To determine the frequency and clinical predictors of seizures and markers of epileptiform activity in a non-critically ill general inpatient population.


We performed a retrospective cohort study of patients 18 years and older who underwent inpatient electroencephalography (EEG) between January 1, 2005, and December 31, 2010, for an indication of spells or altered mental status. The EEGs and reports were reviewed for ictal activity, interictal epileptiform abnormalities, and nonepileptiform abnormalities. Demographic and clinical data were gathered from the electronic medical record to determine seizure predictors.

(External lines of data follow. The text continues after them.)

/-- R94, R100: J<cc> goes to the register's value with bit 0 dropped, or to the absolute address, or to the next word;
the absolute form uses the prefix up. Code 0111 never jumps (R67). -/
def Obligations.JumpsGoToTheirTarget : Prop :=
  ∀ (s : State) (k : Cond),
    (∀ rb : Reg, ∃ t, exec (.jcc k rb) s = .next t ∧ OnlyPc s t ∧
      (s.holds k = false → PcNext s t) ∧ (s.holds k = true → t.pc = s.reg rb &&& 0xFFFE#16)) ∧
    (∀ target : Word, isOdd target = false →
      ∃ t, exec (.jccAbs k target) s = .next t ∧ OnlyPc { s with pfxValid := false } t ∧
      (s.holds k = false → PcNext s t) ∧ (s.holds k = true → t.pc = target))

/-- R95, R101: JSR pushes the address of the next word and goes to the register's old value (for JSR R15 the spec's own
decision D21), or to the absolute address. -/
def Obligations.CallsPushTheReturnAddress : Prop :=
  ∀ s : State, s.wordOk s.pushAddr = true →
    (∀ rb : Reg, ∃ t, exec (.jsr rb) s = .next t ∧ Pushes (s.pc + 2#16) s t ∧ t.pc = s.reg rb &&& 0xFFFE#16
      ∧ t.flags = s.flags ∧ SamePrefix s t ∧ SameModel s t) ∧
    (∀ target : Word, isOdd target = false →
      ∃ t, exec (.jsrAbs target) s = .next t ∧ Pushes (s.pc + 2#16) s t ∧ t.pc = target
      ∧ t.flags = s.flags ∧ PrefixUsed s t ∧ SameModel s t)

/-- R96 to R99: RET pops PC with bit 0 dropped and applies its flag operation (for RET with another selection than the
instruction list names, the spec's own decision D19, log 27). -/
def Obligations.ReturnsPopPcAndApplyTheFlagOperation : Prop :=
  ∀ (s : State) (i z c d : Bool), s.wordOk (s.reg .r15) = true →
    ∀ e ∈ [(Instr.ret, s.flags), (.retCli, { s.flags with IF := false }), (.retSti, { s.flags with IF := true }),
        (.retFlag i z c d, { s.flags with
          IF := if i then d else s.flags.IF, ZF := if z then d else s.flags.ZF, CF := if c then d else s.flags.CF })],
      ∃ t, exec e.1 s = .next t ∧ t.pc = s.wordAt (s.reg .r15) &&& 0xFFFE#16
        ∧ t.reg .r15 = s.reg .r15 + 2#16 ∧ SameRegsBut [.r15] s t ∧ t.flags = e.2
        ∧ SamePrefix s t ∧ SameMem s t ∧ SameModel s t

/-- R95, R96, R103: RET straight after JSR Rb comes back behind the call with R15 as it was. -/
def Obligations.ReturnComesBackBehindTheCall : Prop :=
  ∀ (s t : State) (rb : Reg), isOdd s.pc = false → exec (.jsr rb) s = .next t →
    ∃ u, exec .ret t = .next u ∧ u.pc = s.pc + 2#16 ∧ (∀ r, u.reg r = s.reg r) ∧ u.flags = s.flags

/-! ### Stack -/

/-- R110, R111: PUSH stores Rn, or a word whose low five bits are IF NF VF ZF CF (the other eleven are unspecified and
nothing is said of them, log 7), at R15 less 2; no flag changes. -/
def Obligations.PushStoresItsOperand : Prop :=
  ∀ s : State, s.wordOk s.pushAddr = true →
    (∀ n : Reg, n ≠ .r15 → ∃ t, exec (.pushReg n) s = .next t ∧ Pushes (s.reg n) s t ∧ PcNext s t ∧ t.flags = s.flags
      ∧ SamePrefix s t ∧ SameModel s t) ∧
    (∃ (t : State) (v : Word), exec .pushFlag s = .next t ∧ FlagImage s v ∧ Pushes v s t ∧ PcNext s t
      ∧ t.flags = s.flags ∧ SamePrefix s t ∧ SameModel s t)

/-- R112, R113: POP loads Rn from R15 and adds 2 to R15, and changes no flag; POP FLAG takes NF VF ZF CF from the popped
word and leaves IF. -/
def Obligations.PopLoadsItsOperand : Prop :=
  ∀ s : State, s.wordOk (s.reg .r15) = true →
    (∀ n : Reg, n ≠ .r15 → ∃ t, exec (.popReg n) s = .next t ∧ t.reg n = s.wordAt (s.reg .r15)
      ∧ t.reg .r15 = s.reg .r15 + 2#16 ∧ SameRegsBut [n, .r15] s t ∧ t.flags = s.flags
      ∧ PcNext s t ∧ SamePrefix s t ∧ SameMem s t ∧ SameModel s t) ∧
    (∃ t, exec .popFlag s = .next t ∧ FlagsFrom (s.wordAt (s.reg .r15)) s t
      ∧ t.reg .r15 = s.reg .r15 + 2#16 ∧ SameRegsBut [.r15] s t
      ∧ PcNext s t ∧ SamePrefix s t ∧ SameMem s t ∧ SameModel s t)

/-- R114, R111, R113: POP Rm after PUSH Rn brings the pushed value back and R15 as it was; POP FLAG after PUSH FLAG, with
R15 and the stack word untouched, restores the four arithmetic flags, whatever they became in between. -/
def Obligations.PopUndoesPush : Prop :=
  (∀ (s t : State) (n m : Reg), n ≠ .r15 → m ≠ .r15 → exec (.pushReg n) s = .next t →
    ∃ u, exec (.popReg m) t = .next u ∧ u.reg m = s.reg n ∧ u.reg .r15 = s.reg .r15 ∧ SameRegsBut [m] s u
      ∧ u.flags = s.flags) ∧
  (∀ (s t u : State), exec .pushFlag s = .next t → u.build = t.build → u.reg .r15 = t.reg .r15 →
    u.wordAt (t.reg .r15) = t.wordAt (t.reg .r15) →
    ∃ w, exec .popFlag u = .next w ∧ w.flags = { s.flags with IF := u.flags.IF } ∧ w.reg .r15 = s.reg .r15)

/-! ### Memory -/

/-- R33, R34, R37: which byte of a word stands at the even address, and what a misaligned word access does (the spec's own
decisions D8, D9; logs 9, 13). That an odd address outside the map is refused as misaligned, where R38 gives the other
refusal, is the model's choice: alignment is looked at first (log 10). -/
def Obligations.WordAccessFollowsTheByteOrder : Prop :=
  ∀ (s : State) (a v : Word),
    (isOdd a = true → s.readWord a = .refused .misalignedWordAccess ∧
      s.writeWord a v = .refused .misalignedWordAccess) ∧
    (s.wordOk a = true →
      (s.build.byteOrder = .little → s.readWord a = .next (s.byteAt (a.toNat + 1) ++ s.byteAt a.toNat)) ∧
      (s.build.byteOrder = .big → s.readWord a = .next (s.byteAt a.toNat ++ s.byteAt (a.toNat + 1))) ∧
      ∃ t, s.writeWord a v = .next t ∧ SameMemBut a 2 s t ∧
        (s.build.byteOrder = .little →
          t.byteAt a.toNat = v.extractLsb' 0 8 ∧ t.byteAt (a.toNat + 1) = v.extractLsb' 8 8) ∧
        (s.build.byteOrder = .big →
          t.byteAt a.toNat = v.extractLsb' 8 8 ∧ t.byteAt (a.toNat + 1) = v.extractLsb' 0 8))

/-- R35: a byte access at any mapped address, odd or even, reads or sets that byte alone. -/
def Obligations.ByteAccessTouchesOneByte : Prop :=
  ∀ (s : State) (a : Word) (v : Byte), s.byteOk a = true →
    s.readByte a = .next (s.byteAt a.toNat) ∧
    ∃ t, s.writeByte a v = .next t ∧ t.byteAt a.toNat = v ∧ SameMemBut a 1 s t

/-- R131, R132, R45, R58: effective addresses, as numbers modulo 2^16, and the fields of the words they are built from:
base 0 to 14 and an unsigned even displacement in one word; any base and a signed 11-bit displacement in two, where payload
bit 7 selects the width. Every two-word form clears `pfx_valid`. -/
def Obligations.EffectiveAddressesOfLoadsAndStores : Prop :=
  (∀ (s : State) (base : Reg) (p : Nibble) (disp : BitVec 11),
    (s.shortAddr base p).toNat = ((s.reg base).toNat + 2 * p.toNat) % 65536 ∧
    ((s.longAddr base disp).toNat : Int) = (((s.reg base).toNat : Int) + disp.toInt) % 65536 ∧
    -1024 ≤ disp.toInt ∧ disp.toInt ≤ 1023) ∧
  (∀ (c : Config) (b d p : Nibble), b ≠ 0xF#4 →
    decode c none (0x0#4 ++ b ++ d ++ p) = .ok (.ldm (Reg.ofBits d) (Reg.ofBits b) p) ∧
    decode c none (0x1#4 ++ b ++ d ++ p) = .ok (.stm (Reg.ofBits b) p (Reg.ofBits d))) ∧
  (∀ (c : Config) (q : Byte) (b d p : Nibble) (disp : BitVec 11),
    disp = q.extractLsb' 1 6 ++ p ++ q.extractLsb' 0 1 →
    (q.getLsbD 7 = false →
      decode c (some q) (0x0#4 ++ b ++ d ++ p) = .ok (.ldmw (Reg.ofBits d) (Reg.ofBits b) disp) ∧
      decode c (some q) (0x1#4 ++ b ++ d ++ p) = .ok (.stmw (Reg.ofBits b) disp (Reg.ofBits d))) ∧
    (q.getLsbD 7 = true → c.hasByte = true →
      decode c (some q) (0x0#4 ++ b ++ d ++ p) = .ok (.ldmb (Reg.ofBits d) (Reg.ofBits b) disp) ∧
      decode c (some q) (0x1#4 ++ b ++ d ++ p) = .ok (.stmb (Reg.ofBits b) disp (Reg.ofBits d)))) ∧
  (∀ (s t : State) (data base : Reg) (disp : BitVec 11),
    ∀ i ∈ ([.ldmw data base disp, .stmw base disp data, .ldmb data base disp, .stmb base disp data] : List Instr),
      exec i s = .next t → t.pfxValid = false)

/-- R133, R135: LDM and LDMW load the word at their effective address. Where the build reads data code 15 as FLAG (R130),
that the load then acts as POP FLAG is the model's reading (log 17). -/
def Obligations.WordLoads : Prop :=
  ∀ (s : State) (data base : Reg),
    (∀ p : Nibble, base ≠ .r15 → s.wordOk (s.shortAddr base p) = true →
      ∃ t, exec (.ldm data base p) s = .next t ∧ Loads data (s.wordAt (s.shortAddr base p)) s t ∧ SamePrefix s t) ∧
    (∀ disp : BitVec 11, s.wordOk (s.longAddr base disp) = true →
      ∃ t, exec (.ldmw data base disp) s = .next t ∧ Loads data (s.wordAt (s.longAddr base disp)) s t
        ∧ PrefixUsed s t)

/-- R134, R136: STM and STMW store the data register's word at their effective address. Where the build reads data code
15 as FLAG (R130), that the store then acts as PUSH FLAG is the model's reading (log 17). -/
def Obligations.WordStores : Prop :=
  ∀ (s : State) (data base : Reg),
    (∀ p : Nibble, base ≠ .r15 → s.wordOk (s.shortAddr base p) = true →
      ∃ t, exec (.stm base p data) s = .next t ∧ StoresOnly (s.shortAddr base p) 2 s t ∧ StoreFrame s t
        ∧ SamePrefix s t
        ∧ (¬ NamesFlag s data → t.wordAt (s.shortAddr base p) = s.reg data)
        ∧ (NamesFlag s data → FlagImage s (t.wordAt (s.shortAddr base p)))) ∧
    (∀ disp : BitVec 11, s.wordOk (s.longAddr base disp) = true →
      ∃ t, exec (.stmw base disp data) s = .next t ∧ StoresOnly (s.longAddr base disp) 2 s t ∧ StoreFrame s t
        ∧ PrefixUsed s t
        ∧ (¬ NamesFlag s data → t.wordAt (s.longAddr base disp) = s.reg data)
        ∧ (NamesFlag s data → FlagImage s (t.wordAt (s.longAddr base disp))))

/-- R137, R138: LDMB replaces the low byte of the data register and keeps the high byte; STMB stores the low byte and no
other byte. Where the build reads data code 15 as FLAG (R130), what a byte of FLAG is is the model's reading (log 17). -/
def Obligations.ByteLoadsAndStores : Prop :=
  ∀ (s : State) (data base : Reg) (disp : BitVec 11), s.build.hasByte = true →
    s.byteOk (s.longAddr base disp) = true →
    (∃ t, exec (.ldmb data base disp) s = .next t ∧ PrefixUsed s t ∧
      Loads data ((s.reg data).extractLsb' 8 8 ++ s.byteAt (s.longAddr base disp).toNat) s t) ∧
    (∃ t, exec (.stmb base disp data) s = .next t ∧ StoresOnly (s.longAddr base disp) 1 s t ∧ StoreFrame s t
      ∧ PrefixUsed s t
      ∧ (¬ NamesFlag s data → t.byteAt (s.longAddr base disp).toNat = (s.reg data).extractLsb' 0 8)
      ∧ (NamesFlag s data → ∃ w, FlagImage s w ∧ t.byteAt (s.longAddr base disp).toNat = w.extractLsb' 0 8))

/-- R37: every 16-bit access at an odd address is refused: loads, stores, pushes, pops, calls, returns and the
interrupt push (the spec's own decision D9). That the refusal comes before any other stop is the model's choice (log 10). -/
def Obligations.MisalignedWordAccessIsRefused : Prop :=
  ∀ (s : State) (data base : Reg) (p : Nibble) (disp : BitVec 11) (target : Word),
    (isOdd (s.shortAddr base p) = true →
      exec (.ldm data base p) s = .refused .misalignedWordAccess ∧
      exec (.stm base p data) s = .refused .misalignedWordAccess) ∧
    (isOdd (s.longAddr base disp) = true →
      exec (.ldmw data base disp) s = .refused .misalignedWordAccess ∧
      exec (.stmw base disp data) s = .refused .misalignedWordAccess) ∧
    (isOdd (s.reg .r15) = true →
      (∀ i ∈ ([.pushReg data, .pushFlag, .popReg data, .popFlag, .ret, .retCli, .retSti, .jsr base,
        .jsrAbs target] : List Instr), exec i s = .refused .misalignedWordAccess) ∧
      (∀ i z c d : Bool, exec (.retFlag i z c d) s = .refused .misalignedWordAccess) ∧
      (∀ v : BitVec 6, s.iack v = .refused .misalignedWordAccess))

/-- R38: an access outside the platform's memory map is refused, as `REFUSE(unmapped address)` says: loads, stores,
pushes, pops, calls, returns, the two accesses of the acknowledge sequence, the fetch and the reset read (the spec's own
decision D25). That alignment is looked at first is the model's choice (log 10), and so is the form of the map (log 19). -/
def Obligations.UnmappedAccessIsRefused : Prop :=
  ∀ (s : State) (data base : Reg) (p : Nibble) (disp : BitVec 11) (target : Word),
    (isOdd (s.shortAddr base p) = false → s.wordOk (s.shortAddr base p) = false →
      exec (.ldm data base p) s = .refused .unmappedAddress ∧
      exec (.stm base p data) s = .refused .unmappedAddress) ∧
    (isOdd (s.longAddr base disp) = false → s.wordOk (s.longAddr base disp) = false →
      exec (.ldmw data base disp) s = .refused .unmappedAddress ∧
      exec (.stmw base disp data) s = .refused .unmappedAddress) ∧
    (s.build.hasByte = true → s.byteOk (s.longAddr base disp) = false →
      exec (.ldmb data base disp) s = .refused .unmappedAddress ∧
      exec (.stmb base disp data) s = .refused .unmappedAddress) ∧
    (isOdd s.pushAddr = false → s.wordOk s.pushAddr = false →
      (∀ i ∈ ([.pushReg data, .pushFlag, .jsr base, .jsrAbs target] : List Instr),
        exec i s = .refused .unmappedAddress) ∧
      (∀ v : BitVec 6, s.iack v = .refused .unmappedAddress)) ∧
    (isOdd (s.reg .r15) = false → s.wordOk (s.reg .r15) = false →
      (∀ i ∈ ([.popReg data, .popFlag, .ret, .retCli, .retSti] : List Instr),
        exec i s = .refused .unmappedAddress) ∧
      (∀ i z c d : Bool, exec (.retFlag i z c d) s = .refused .unmappedAddress)) ∧
    (∀ v : BitVec 6, s.wordOk s.pushAddr = true → s.wordOk (BitVec.ofNat 16 (2 * v.toNat)) = false →
      s.iack v = .refused .unmappedAddress) ∧
    (s.accepts = false → isOdd s.pc = false → s.wordOk s.pc = false → step s = .refused .unmappedAddress) ∧
    (s.wordOk 0#16 = false → s.takeReset = .refused .unmappedAddress)

/-! ### Shifts -/

/-- R121, R122: SHR shifts CF into bit 15, ASR keeps the sign (the floor of half the signed value); bit 0 goes to CF. That
ZF and NF are the result's is the spec's own decision D2; VF is unspecified and nothing is said of it (log 6). -/
def Obligations.ShiftsRightByOne : Prop :=
  ∀ (s : State) (ra : Reg), s.build.hasShift = true →
    (∃ t, exec (.shr ra) s = .next t ∧ (t.reg ra).toNat = s.flags.CF.toNat * 32768 + (s.reg ra).toNat / 2 ∧
      t.flags.CF = (s.reg ra).getLsbD 0 ∧ ZeroNegOf (t.reg ra) t ∧ t.flags.IF = s.flags.IF ∧ SameRegsBut [ra] s t
      ∧ PcNext s t ∧ SamePrefix s t ∧ SameMem s t ∧ SameModel s t) ∧
    (∃ t, exec (.asr ra) s = .next t ∧ (t.reg ra).toInt = (s.reg ra).toInt / 2 ∧
      t.flags.CF = (s.reg ra).getLsbD 0 ∧ ZeroNegOf (t.reg ra) t ∧ t.flags.IF = s.flags.IF ∧ SameRegsBut [ra] s t
      ∧ PcNext s t ∧ SamePrefix s t ∧ SameMem s t ∧ SameModel s t)

/-- R121: ASR on the high word and SHR on the low word shift a 32-bit signed value right by one. -/
def Obligations.TwoWordShiftChain : Prop :=
  ∀ (s t u : State) (hi lo : Reg), hi ≠ lo → exec (.asr hi) s = .next t → exec (.shr lo) t = .next u →
    (u.reg hi).toInt * 65536 + (u.reg lo).toNat = ((s.reg hi).toInt * 65536 + (s.reg lo).toNat) / 2

/-! ### ALU -/

/-- R155 to R158: AND OR XOR MOV write RA with the bitwise result and ZF NF from it; CF and VF are unspecified and
nothing is said of them (log 6). -/
def Obligations.LogicalOperations : Prop :=
  ∀ (s : State) (ra : Reg) (b : AluOperand),
    ∀ e ∈ [(andOf, s.reg ra &&& b.value s), (orOf, s.reg ra ||| b.value s), (xorOf, s.reg ra ^^^ b.value s),
        (movOf, b.value s)],
      ∃ t, exec (e.1 ra b) s = .next t ∧ t.reg ra = e.2 ∧ ZeroNegOf e.2 t ∧ AluFrame b [ra] s t

/-- R164: TST writes ZF and NF from the bitwise and, and no register; CF and VF are unspecified and nothing is said of
them (log 6). -/
def Obligations.TestSetsFlagsOnly : Prop :=
  ∀ (s : State) (ra : Reg) (b : AluOperand),
    ∃ t, exec (tstOf ra b) s = .next t ∧ ZeroNegOf (s.reg ra &&& b.value s) t ∧ AluFrame b [] s t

Of 2235 patients screened, 1048 met the inclusion criteria, of which 825 (78.7%) had an abnormal EEG finding. Seizures occurred in 78 of 1048 patients (7.4%), and interictal epileptiform discharges were noted in 194 of 1048 patients (18.5%). An intracranial mass and spells as the indication for the EEG were independently associated with the group of patients experiencing seizures in a multivariate logistic regression model (adjusted for age, sex, EEG indication, intracranial mass, stroke, and history of epilepsy). Ninety-seven percent of patients (69 of 71) experienced their first seizure within 24 hours of monitoring, and the presence of seizures was associated with a lower likelihood of being discharged (odds ratio, 0.45; 95% CI, 0.27-0.76).


Seizures occurred at a high frequency in hospitalized patients with spells and altered mental status. The EEG may be an underused investigative tool in the hospital with the potential to identify treatable causes of these common disorders.